Engineers -- especially those who are on the edges of functional programming -- may appreciate this posting from Guy Steele. In it, he argues that the functional-programming community has picked up a lot of jargon from the math world like "associative", "commutative" and "identity", but while those concepts are ferociously important, the terminology mostly just gets in the way of the average programmer.

While I don't love his specific strawman proposals (eg, replace "Commutative" with "OrderDoesn'tMatter"), I think he's basically onto something here.
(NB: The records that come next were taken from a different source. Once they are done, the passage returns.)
theorem State.settlePorts_at {s : State} {t : Nat} (hs : At b0 u0 s) : At b0 u0 (State.settlePorts s t) := by
  unfold State.settlePorts
  repeat any_goals first
    | with_reducible assumption
    | with_reducible refine fun _ => ?_
    | ((try lift_lets); intro x; clear_value x)
    | with_reducible apply State.modCore_at
    | with_reducible apply at_foldl
    | with_reducible apply at_foldl_fst
    | with_reducible apply at_foldl_snd
    | assumption
    | split

theorem State.fillQueue_at {s : State} {t : Nat} {c : RcvChan} {q : BitVec 21} {entry : Word} {lc k : Nat} (hs : At b0 u0 s) : At b0 u0 (State.fillQueue s t c q entry lc k).1 := by
  unfold State.fillQueue
  repeat any_goals first
    | with_reducible assumption
    | with_reducible refine fun _ => ?_
    | ((try lift_lets); intro x; refine keep_let (P := At b0 u0 x) ?_ (fun hx => ?_); rotate_left; clear_value x; rotate_right; unfold x; clear x)
    | ((try lift_lets); intro x; clear_value x)
    | with_reducible apply State.countCe_at
    | with_reducible apply State.modCore_at
    | assumption
    | split

theorem State.beginHandler_at {s : State} {t : Nat} {w : Window} (hs : At b0 u0 s) : At b0 u0 (State.beginHandler s t w) := by
  unfold State.beginHandler
  repeat any_goals first
    | with_reducible assumption
    | with_reducible refine fun _ => ?_
    | ((try lift_lets); intro x; refine keep_let (P := At b0 u0 x) ?_ (fun hx => ?_); rotate_left; clear_value x; rotate_right; unfold x; clear x)
    | ((try lift_lets); intro x; refine keep_let (P := At b0 u0 x.1) ?_ (fun hx => ?_); rotate_left; clear_value x; rotate_right; unfold x; clear x)
    | ((try lift_lets); intro x; clear_value x)
    | with_reducible apply State.accFaults_at
    | with_reducible apply State.fillQueue_at
    | with_reducible apply State.modTable_at
    | with_reducible apply at_foldl
    | with_reducible apply at_foldl_fst
    | with_reducible apply at_foldl_snd
    | assumption
    | split

theorem State.runWindow_at {s : State} {t c : Nat} (hs : At b0 u0 s) : At b0 u0 (State.runWindow s t c) := by
  unfold State.runWindow
  repeat any_goals first
    | with_reducible assumption
    | with_reducible refine fun _ => ?_
    | with_reducible apply State.beginHandler_at
    | with_reducible apply State.modTable_at
    | assumption
    | split

theorem State.endSeq_at {s : State} {t c : Nat} {core : Option Nat} (hs : At b0 u0 s) : At b0 u0 (State.endSeq s t c core) := by
  unfold State.endSeq
  repeat any_goals first
    | with_reducible assumption
    | with_reducible refine fun _ => ?_
    | ((try lift_lets); intro x; refine keep_let (P := At b0 u0 x) ?_ (fun hx => ?_); rotate_left; clear_value x; rotate_right; unfold x; clear x)
    | ((try lift_lets); intro x; clear_value x)
    | with_reducible apply State.markHeld_at
    | with_reducible apply State.modSeq_at
    | with_reducible apply State.modTable_at
    | with_reducible apply State.resolveWaits_at
    | with_reducible apply at_foldl
    | with_reducible apply at_foldl_fst
    | with_reducible apply at_foldl_snd
    | assumption
    | split

theorem State.trapEnd_at {s : State} {t : Nat} (hs : At b0 u0 s) : At b0 u0 (State.trapEnd s t) := by
  unfold State.trapEnd
  repeat any_goals first
    | with_reducible assumption
    | with_reducible refine fun _ => ?_
    | ((try lift_lets); intro x; refine keep_let (P := At b0 u0 x) ?_ (fun hx => ?_); rotate_left; clear_value x; rotate_right; unfold x; clear x)
    | ((try lift_lets); intro x; clear_value x)
    | with_reducible apply State.modJob_at
    | with_reducible apply State.modTable_at
    | with_reducible apply State.raiseTable_at
    | with_reducible apply State.setFlags_at
    | with_reducible apply at_foldl
    | with_reducible apply at_foldl_fst
    | with_reducible apply at_foldl_snd
    | assumption
    | split

theorem State.endCycle_at {s : State} {t c : Nat} (hs : At b0 u0 s) : At b0 u0 (State.endCycle s t c) := by
  unfold State.endCycle
  repeat any_goals first
    | with_reducible assumption
    | with_reducible refine fun _ => ?_
    | ((try lift_lets); intro x; refine keep_let (P := At b0 u0 x) ?_ (fun hx => ?_); rotate_left; clear_value x; rotate_right; unfold x; clear x)
    | ((try lift_lets); intro x; refine keep_let (P := At b0 u0 x.1) ?_ (fun hx => ?_); rotate_left; clear_value x; rotate_right; unfold x; clear x)
    | with_reducible apply State.accFaults_at
    | with_reducible apply State.endSeq_at
    | with_reducible apply State.readPayloads_at
    | with_reducible apply State.serveTable_at
    | with_reducible apply State.settlePorts_at
    | with_reducible apply State.trapEnd_at
    | with_reducible apply State.warmRead_at
    | with_reducible apply at_foldl
    | with_reducible apply at_foldl_fst

theorem State.beginCycle_at {s : State} {t c : Nat} (hs : At b0 u0 s) : At b0 u0 (State.beginCycle s t c) := by
  unfold State.beginCycle
  repeat any_goals first
    | with_reducible assumption
    | with_reducible refine fun _ => ?_
    | ((try lift_lets); intro x; refine keep_let (P := At b0 u0 x) ?_ (fun hx => ?_); rotate_left; clear_value x; rotate_right; unfold x; clear x)
    | ((try lift_lets); intro x; clear_value x)
    | with_reducible apply State.applyDue_at
    | with_reducible apply State.enterL_at
    | with_reducible apply State.modCore_at
    | with_reducible apply State.modSeq_at
    | with_reducible apply State.modTable_at
    | with_reducible apply State.runWindow_at
    | with_reducible apply at_foldl
    | with_reducible apply at_foldl_fst
    | with_reducible apply at_foldl_snd
    | assumption
    | split

theorem State.tellReleased_at {s : State} {j : Nat} (hs : At b0 u0 s) : At b0 u0 (State.tellReleased s j) := by
  unfold State.tellReleased
  repeat any_goals first
    | with_reducible assumption
    | with_reducible refine fun _ => ?_
    | with_reducible apply State.answer_at
    | with_reducible apply State.modJob_at
    | with_reducible apply at_foldl
    | with_reducible apply at_foldl_fst
    | with_reducible apply at_foldl_snd
    | assumption
    | split

end Sys2Proof.Machine
end

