/-- DMA channels and static channels of a task whose dealer begins: nothing but DMA channels, send channels and the job changes. -/
theorem State.startTask_spec {s : State} (hs : Ok cmds s) {n j : Nat} {b : Job} (hj : (s.table n).job = some j) (hb : s.job j = some b) :
    { (s.runHome n).openChannels j b with tables := s.tables, dma := s.dma, jobs := s.jobs } = s ∧
      (∀ m, { ((s.runHome n).openChannels j b).table m with snd := (s.table m).snd } = s.table m) ∧
      (∀ x ∈ b.opens, (((s.runHome n).openChannels j b).snd x.1 x.2).isOpen = true) ∧
      ((s.runHome n).openChannels j b).job j = some b.released ∧
      ∀ k, (s.dmaCh k).job = some j → (s.dmaCh k).home = (s.table n).jobTable → (((s.runHome n).openChannels j b).dmaCh k).awaits := by
  have hrun : Ok cmds (s.runHome n) := State.runHome_ok hs
  have hframe := s.runHome_frame n
  have htables := s.runHome_tables n
  have hjobs := s.runHome_jobs n
  have hopen := (s.runHome n).openChannels_frame j b
  refine ⟨?_, fun m => ?_, fun x hx => ?_, ?_, fun k hk hhome => ?_⟩
  · calc { (s.runHome n).openChannels j b with tables := s.tables, dma := s.dma, jobs := s.jobs }
      _ = { s.runHome n with tables := s.tables, dma := s.dma, jobs := s.jobs } :=
        (congrArg (fun u : State => { u with tables := s.tables, dma := s.dma, jobs := s.jobs }) hopen :)
      _ = s := by rw [← htables, ← hjobs]; exact hframe
  · have htab : (s.runHome n).table m = s.table m := by rw [State.table, htables]; rfl
    have := State.table_openAll hrun b.opens m
    rwa [htab] at this
  · exact State.isOpen_openAll hrun hx
  · exact State.job_openChannels hrun (by rw [State.job, hjobs]; exact hb)
  · have hdma : ((s.runHome n).openChannels j b).dma = (s.runHome n).dma := (congrArg State.dma hopen :)
    rw [State.dmaCh, hdma]
    exact State.awaits_runHome hs hj hk hhome

/-- TASK_RELEASE of a job's task that has not begun, at its tick or later (R249). -/
theorem execTaskRelease_due {s : State} {n j r : Nat} {b : Job} (hs : Ok cmds s) (hr : (s.table n).release = some r)
    (hj : (s.table n).job = some j) (hb : s.job j = some b) (hstop : s.stopped n = false) (hrun : (s.table n).run = 0) (hd : r ≤ s.beacon) :
    execTaskRelease n s = .next (((s.modTable n Table.running).runHome n).openChannels j b) := by
  have hjob : ((s.modTable n Table.running).runHome n).job j = some b := by rw [State.job, State.runHome_jobs]; exact hb
  have htab : (((s.modTable n Table.running).runHome n).table n).job = some j := by
    rw [State.table, State.runHome_tables, ← State.table, State.table_modTable hs.tables_.1, if_pos rfl]
    exact hj
  unfold execTaskRelease
  simp only [hr]
  rw [if_pos ⟨hrun, hd, by simp [hstop]⟩]
  change Host.Outcome.next (match (((s.modTable n Table.running).runHome n).table n).job with
    | none => _
    | some j => match ((s.modTable n Table.running).runHome n).job j with
      | none => _
      | some b => ((s.modTable n Table.running).runHome n).openChannels j b) = _
  simp only [htab, hjob]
Spelling out what these concepts *mean* in practice a little more clearly (and his table of examples is wonderfully clear) would probably lower a major barrier to entry into functional programming...

[identity profile] goldsquare.livejournal.com 2010-06-21 06:17 pm (UTC)(link)
No fair.

He used words of more than one syllable. :-)

[identity profile] gyzki.livejournal.com 2010-06-21 06:21 pm (UTC)(link)
As someone who spends his days bringing definitions of "associative" and "commutative" down to a third-grade level of understanding, I smile at the thought that sort of fancy-pants terminology is too obscure for the average programmer. But providing practical examples is certainly a good and helpful thing.

[identity profile] gyzki.livejournal.com 2010-06-21 11:25 pm (UTC)(link)
The results can be pretty unintuitive, especially when you get into the theoretical definitions of things like "identity", which are horribly important for really understanding how to use powerful tools like monads. Hence, the desire to reduce the amount of jargon required in order to enter the field...

My father did his dissertation on Leibniz, so I grew up with 'monad' as a household word. Not everyone can be so lucky :-)

[identity profile] calygrey.livejournal.com 2010-06-22 01:42 am (UTC)(link)
My father did his dissertation on Leibniz, so I grew up with 'monad' as a household word.

And mine did physics. We got "aether".

[identity profile] ladymacgregor.livejournal.com 2010-06-24 05:51 pm (UTC)(link)
As someone who spends *her* days "translating" developerese into plain language, I have found that removing jargon and having clear, specific, and understandable (if longer) definitions helps *everyone* in the department. Developers tossing around the jargon may *think* that they are talking about the same thing, but if you listen closely and then pin them down in some cases, it turns out they are talking about completely separate concepts (which always startles them). And in our company, I am starting to think that the English-as-a-second-language developers outnumber the "native speakers." (Not just Indian, either - we have Turkish, Moroccan, several Russians, a couple of Chinese, and just hired a Frenchman.)